▶ _The task_
For each line below that holds "numbers", return the line as it stands.

╔══

-- ==== Sys2Proof/Tests/Slice0.lean ====
section
/-! SUPPORT. Small tests, each one evaluation, and the witnesses of the statements' hypotheses. The expected results are the vectors of
95_test_vectors.md (named V<n> as there) and words written out from the layout of rule R55; the opcode numbers in those words are the
placeholders of log entry 8. -/

namespace Sys2Proof.Tests
open Sys2Proof.Machine Sys2Proof.Claims

/-! WellFormed refuses: one ill-formed term for each check. -/

theorem test_wf_refuses_sh_too_wide : ¬ (Instr.lbzsx 3 4 5 4).wf Config.initial := by decide
theorem test_wf_admits_largest_sh : (Instr.lbzsx 3 4 5 3).wf Config.initial := by decide
theorem test_initial_config_wf : Config.initial.wf := by decide

/-- The configuration of reset with another layout. -/
def withLayout (l : Layout) : Config := { Config.initial with enc := { Config.initial.enc with layout := l } }

/-- The configuration of reset with other opcode numbers. -/
def withOpcodes (o : Vector Opcode 15) : Config := { Config.initial with enc := { Config.initial.enc with opcodes := o } }

theorem test_wf_refuses_no_sh_bits :
    ¬ Config.wf { withLayout { Layout.provisional with sh := ⟨9, 0⟩ } with shBits := 0 } := by decide
theorem test_wf_refuses_rt_width : ¬ (withLayout { Layout.provisional with rt := ⟨21, 4⟩ }).wf := by decide
theorem test_wf_refuses_ra_width : ¬ (withLayout { Layout.provisional with ra := ⟨16, 4⟩ }).wf := by decide
theorem test_wf_refuses_rb_width : ¬ (withLayout { Layout.provisional with rb := ⟨11, 4⟩ }).wf := by decide
theorem test_wf_refuses_sh_width : ¬ Config.wf { Config.initial with shBits := 3 } := by decide
theorem test_wf_refuses_field_past_word : ¬ (withLayout { Layout.provisional with po := ⟨27, 6⟩ }).wf := by decide
theorem test_wf_refuses_overlap : ¬ (withLayout { Layout.provisional with xo := ⟨2, 8⟩ }).wf := by decide
theorem test_wf_refuses_po_too_wide : ¬ (withOpcodes (placeholderOpcodes.set 3 ⟨64, 3⟩)).wf := by decide
theorem test_wf_refuses_xo_too_wide : ¬ (withOpcodes (placeholderOpcodes.set 3 ⟨0, 256⟩)).wf := by decide
theorem test_wf_refuses_equal_opcodes : ¬ (withOpcodes (placeholderOpcodes.set 3 ⟨0, 2⟩)).wf := by decide
theorem test_memory_wf_refuses_unsorted : ¬ Memory.wf [(2, 1), (1, 1)] := by decide
theorem test_memory_wf_refuses_unlisted_value : ¬ Memory.wf [(1, 0)] := by decide
theorem test_memory_wf_refuses_past_top : ¬ Memory.wf [(2 ^ 64, 1)] := by decide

╚══

▶ _Response area_
95_test_vectors.md (named V<n> as there) and words written out from the layout of rule R55; the opcode numbers in those words are the
/-- The configuration of reset with other opcode numbers. -/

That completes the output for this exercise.